Problem description
Repeat exactly the lines below that lie between the line with "probe (k : Fin 64)" and the line with "res : Fin 3", counting both of those lines as part of the answer.

......

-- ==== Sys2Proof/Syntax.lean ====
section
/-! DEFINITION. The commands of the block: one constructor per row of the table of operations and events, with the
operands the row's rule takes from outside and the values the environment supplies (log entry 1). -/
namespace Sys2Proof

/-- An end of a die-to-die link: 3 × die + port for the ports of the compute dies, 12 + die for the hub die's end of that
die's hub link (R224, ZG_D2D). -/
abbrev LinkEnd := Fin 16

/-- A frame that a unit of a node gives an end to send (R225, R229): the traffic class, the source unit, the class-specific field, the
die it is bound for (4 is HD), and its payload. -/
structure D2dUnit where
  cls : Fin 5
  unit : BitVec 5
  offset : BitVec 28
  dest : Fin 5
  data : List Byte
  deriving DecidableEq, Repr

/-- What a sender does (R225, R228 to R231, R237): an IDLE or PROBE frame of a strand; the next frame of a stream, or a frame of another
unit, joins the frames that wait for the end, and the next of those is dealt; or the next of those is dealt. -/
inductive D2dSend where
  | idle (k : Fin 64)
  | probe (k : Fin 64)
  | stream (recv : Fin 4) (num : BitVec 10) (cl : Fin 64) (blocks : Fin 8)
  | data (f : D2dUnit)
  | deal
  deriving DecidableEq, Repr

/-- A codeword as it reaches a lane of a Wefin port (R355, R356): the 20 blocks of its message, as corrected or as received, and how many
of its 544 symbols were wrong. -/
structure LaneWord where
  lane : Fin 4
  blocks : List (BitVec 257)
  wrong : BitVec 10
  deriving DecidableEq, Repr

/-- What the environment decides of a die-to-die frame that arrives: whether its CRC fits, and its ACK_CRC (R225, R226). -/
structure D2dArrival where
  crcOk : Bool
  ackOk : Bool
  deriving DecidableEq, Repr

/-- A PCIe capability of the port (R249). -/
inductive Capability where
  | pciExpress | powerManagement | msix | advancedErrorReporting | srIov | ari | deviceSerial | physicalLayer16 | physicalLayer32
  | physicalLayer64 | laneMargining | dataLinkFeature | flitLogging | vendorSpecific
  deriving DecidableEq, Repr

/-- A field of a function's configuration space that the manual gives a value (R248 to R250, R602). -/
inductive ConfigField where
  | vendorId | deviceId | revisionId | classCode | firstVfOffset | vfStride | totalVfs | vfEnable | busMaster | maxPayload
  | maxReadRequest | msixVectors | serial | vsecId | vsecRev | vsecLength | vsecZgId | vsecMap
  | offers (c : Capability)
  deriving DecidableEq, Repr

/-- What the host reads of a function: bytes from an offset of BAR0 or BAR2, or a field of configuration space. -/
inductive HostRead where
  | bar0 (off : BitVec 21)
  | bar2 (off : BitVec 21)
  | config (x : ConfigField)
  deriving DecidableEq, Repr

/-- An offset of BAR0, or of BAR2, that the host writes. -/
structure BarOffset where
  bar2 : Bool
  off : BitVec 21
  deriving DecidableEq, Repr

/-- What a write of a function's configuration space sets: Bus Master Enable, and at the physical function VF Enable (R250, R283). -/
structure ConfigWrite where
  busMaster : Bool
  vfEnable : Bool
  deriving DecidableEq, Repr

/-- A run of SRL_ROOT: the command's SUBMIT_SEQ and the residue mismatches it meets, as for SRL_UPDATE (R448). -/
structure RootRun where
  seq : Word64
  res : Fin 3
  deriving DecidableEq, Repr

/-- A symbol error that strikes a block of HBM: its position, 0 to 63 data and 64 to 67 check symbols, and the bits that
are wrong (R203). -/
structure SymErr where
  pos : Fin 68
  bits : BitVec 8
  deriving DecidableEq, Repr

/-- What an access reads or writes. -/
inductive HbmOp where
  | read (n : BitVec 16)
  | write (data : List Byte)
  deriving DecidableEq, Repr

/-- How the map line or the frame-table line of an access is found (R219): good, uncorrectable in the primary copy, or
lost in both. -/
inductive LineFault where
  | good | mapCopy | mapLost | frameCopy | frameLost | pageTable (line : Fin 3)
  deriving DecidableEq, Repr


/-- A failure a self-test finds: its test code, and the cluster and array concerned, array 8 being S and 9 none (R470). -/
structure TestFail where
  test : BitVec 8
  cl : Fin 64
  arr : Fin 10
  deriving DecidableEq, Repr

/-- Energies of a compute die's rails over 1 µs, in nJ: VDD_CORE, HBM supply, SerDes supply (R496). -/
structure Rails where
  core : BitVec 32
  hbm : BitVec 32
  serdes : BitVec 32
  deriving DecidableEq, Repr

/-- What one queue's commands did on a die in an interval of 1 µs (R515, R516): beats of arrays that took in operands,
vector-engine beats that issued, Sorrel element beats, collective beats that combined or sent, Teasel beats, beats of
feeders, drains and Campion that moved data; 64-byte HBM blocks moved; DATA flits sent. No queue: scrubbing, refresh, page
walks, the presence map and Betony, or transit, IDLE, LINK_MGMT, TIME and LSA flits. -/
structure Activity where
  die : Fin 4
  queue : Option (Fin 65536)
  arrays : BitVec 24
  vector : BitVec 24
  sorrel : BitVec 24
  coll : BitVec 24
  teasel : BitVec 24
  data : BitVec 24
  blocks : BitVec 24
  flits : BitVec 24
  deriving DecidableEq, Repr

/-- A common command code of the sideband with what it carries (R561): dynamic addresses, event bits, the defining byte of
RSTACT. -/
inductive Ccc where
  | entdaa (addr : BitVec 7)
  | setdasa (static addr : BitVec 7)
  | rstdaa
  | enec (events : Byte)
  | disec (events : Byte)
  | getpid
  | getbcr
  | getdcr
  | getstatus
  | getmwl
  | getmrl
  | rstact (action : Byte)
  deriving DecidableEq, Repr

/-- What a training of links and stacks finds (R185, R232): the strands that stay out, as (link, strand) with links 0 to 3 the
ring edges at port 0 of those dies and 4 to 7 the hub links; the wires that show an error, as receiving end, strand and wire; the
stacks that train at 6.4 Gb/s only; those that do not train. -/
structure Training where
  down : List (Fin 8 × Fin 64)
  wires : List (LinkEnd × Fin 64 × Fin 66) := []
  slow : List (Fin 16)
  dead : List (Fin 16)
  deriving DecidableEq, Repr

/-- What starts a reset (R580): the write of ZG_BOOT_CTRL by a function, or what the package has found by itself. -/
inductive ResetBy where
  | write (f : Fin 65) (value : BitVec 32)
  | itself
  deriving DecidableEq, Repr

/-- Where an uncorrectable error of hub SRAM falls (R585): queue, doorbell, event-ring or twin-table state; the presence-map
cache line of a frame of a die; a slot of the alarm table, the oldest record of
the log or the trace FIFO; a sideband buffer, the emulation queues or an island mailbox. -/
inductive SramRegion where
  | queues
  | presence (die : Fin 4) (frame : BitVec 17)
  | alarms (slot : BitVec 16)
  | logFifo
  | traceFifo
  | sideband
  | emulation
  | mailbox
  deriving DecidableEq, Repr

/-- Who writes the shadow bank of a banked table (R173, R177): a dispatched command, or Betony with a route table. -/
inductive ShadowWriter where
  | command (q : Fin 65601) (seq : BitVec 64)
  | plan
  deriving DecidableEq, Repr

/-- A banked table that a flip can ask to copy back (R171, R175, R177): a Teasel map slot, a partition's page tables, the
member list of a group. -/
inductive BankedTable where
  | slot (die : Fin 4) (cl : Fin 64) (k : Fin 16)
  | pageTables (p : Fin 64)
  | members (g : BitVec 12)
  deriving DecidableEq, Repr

......

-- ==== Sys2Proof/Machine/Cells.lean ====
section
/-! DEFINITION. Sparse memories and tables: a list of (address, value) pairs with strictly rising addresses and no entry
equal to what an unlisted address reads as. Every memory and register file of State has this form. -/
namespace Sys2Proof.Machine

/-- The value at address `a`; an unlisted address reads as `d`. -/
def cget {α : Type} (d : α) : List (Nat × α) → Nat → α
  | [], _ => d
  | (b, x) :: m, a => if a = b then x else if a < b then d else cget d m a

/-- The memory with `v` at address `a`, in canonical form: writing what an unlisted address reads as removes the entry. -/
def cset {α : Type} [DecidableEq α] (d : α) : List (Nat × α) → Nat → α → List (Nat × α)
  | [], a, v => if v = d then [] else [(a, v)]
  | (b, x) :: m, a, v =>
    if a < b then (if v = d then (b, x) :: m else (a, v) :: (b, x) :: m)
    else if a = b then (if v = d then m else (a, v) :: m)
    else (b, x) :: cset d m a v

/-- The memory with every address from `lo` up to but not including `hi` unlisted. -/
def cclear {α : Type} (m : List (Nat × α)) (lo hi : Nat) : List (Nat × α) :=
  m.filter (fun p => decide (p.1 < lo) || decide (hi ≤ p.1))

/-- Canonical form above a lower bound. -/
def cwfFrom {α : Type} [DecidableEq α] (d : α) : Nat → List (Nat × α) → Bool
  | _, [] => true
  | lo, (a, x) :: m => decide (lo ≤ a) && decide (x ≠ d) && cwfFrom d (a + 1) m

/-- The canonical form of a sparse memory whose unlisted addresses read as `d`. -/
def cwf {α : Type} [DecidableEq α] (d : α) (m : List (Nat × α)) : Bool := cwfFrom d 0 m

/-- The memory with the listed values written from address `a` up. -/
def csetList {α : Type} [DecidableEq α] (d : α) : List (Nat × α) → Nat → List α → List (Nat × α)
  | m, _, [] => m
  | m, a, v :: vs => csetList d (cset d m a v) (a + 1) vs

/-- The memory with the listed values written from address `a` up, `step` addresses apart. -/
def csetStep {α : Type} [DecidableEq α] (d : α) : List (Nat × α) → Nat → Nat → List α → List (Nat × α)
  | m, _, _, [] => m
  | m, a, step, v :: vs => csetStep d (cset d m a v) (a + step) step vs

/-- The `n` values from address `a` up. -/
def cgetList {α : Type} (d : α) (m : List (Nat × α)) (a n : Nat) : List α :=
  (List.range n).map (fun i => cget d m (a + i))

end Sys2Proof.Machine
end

......

Response below
  | probe (k : Fin 64)
  | stream (recv : Fin 4) (num : BitVec 10) (cl : Fin 64) (blocks : Fin 8)
  | data (f : D2dUnit)
  | deal
  deriving DecidableEq, Repr

/-- A codeword as it reaches a lane of a Wefin port (R355, R356): the 20 blocks of its message, as corrected or as received, and how many
of its 544 symbols were wrong. -/
structure LaneWord where
  lane : Fin 4
  blocks : List (BitVec 257)
  wrong : BitVec 10
  deriving DecidableEq, Repr

/-- What the environment decides of a die-to-die frame that arrives: whether its CRC fits, and its ACK_CRC (R225, R226). -/
structure D2dArrival where
  crcOk : Bool
  ackOk : Bool
  deriving DecidableEq, Repr

/-- A PCIe capability of the port (R249). -/
inductive Capability where
  | pciExpress | powerManagement | msix | advancedErrorReporting | srIov | ari | deviceSerial | physicalLayer16 | physicalLayer32
  | physicalLayer64 | laneMargining | dataLinkFeature | flitLogging | vendorSpecific
  deriving DecidableEq, Repr

/-- A field of a function's configuration space that the manual gives a value (R248 to R250, R602). -/
inductive ConfigField where
  | vendorId | deviceId | revisionId | classCode | firstVfOffset | vfStride | totalVfs | vfEnable | busMaster | maxPayload
  | maxReadRequest | msixVectors | serial | vsecId | vsecRev | vsecLength | vsecZgId | vsecMap
  | offers (c : Capability)
  deriving DecidableEq, Repr

/-- What the host reads of a function: bytes from an offset of BAR0 or BAR2, or a field of configuration space. -/
inductive HostRead where
  | bar0 (off : BitVec 21)
  | bar2 (off : BitVec 21)
  | config (x : ConfigField)
  deriving DecidableEq, Repr

/-- An offset of BAR0, or of BAR2, that the host writes. -/
structure BarOffset where
  bar2 : Bool
  off : BitVec 21
  deriving DecidableEq, Repr

/-- What a write of a function's configuration space sets: Bus Master Enable, and at the physical function VF Enable (R250, R283). -/
structure ConfigWrite where
  busMaster : Bool
  vfEnable : Bool
  deriving DecidableEq, Repr

/-- A run of SRL_ROOT: the command's SUBMIT_SEQ and the residue mismatches it meets, as for SRL_UPDATE (R448). -/
structure RootRun where
  seq : Word64
  res : Fin 3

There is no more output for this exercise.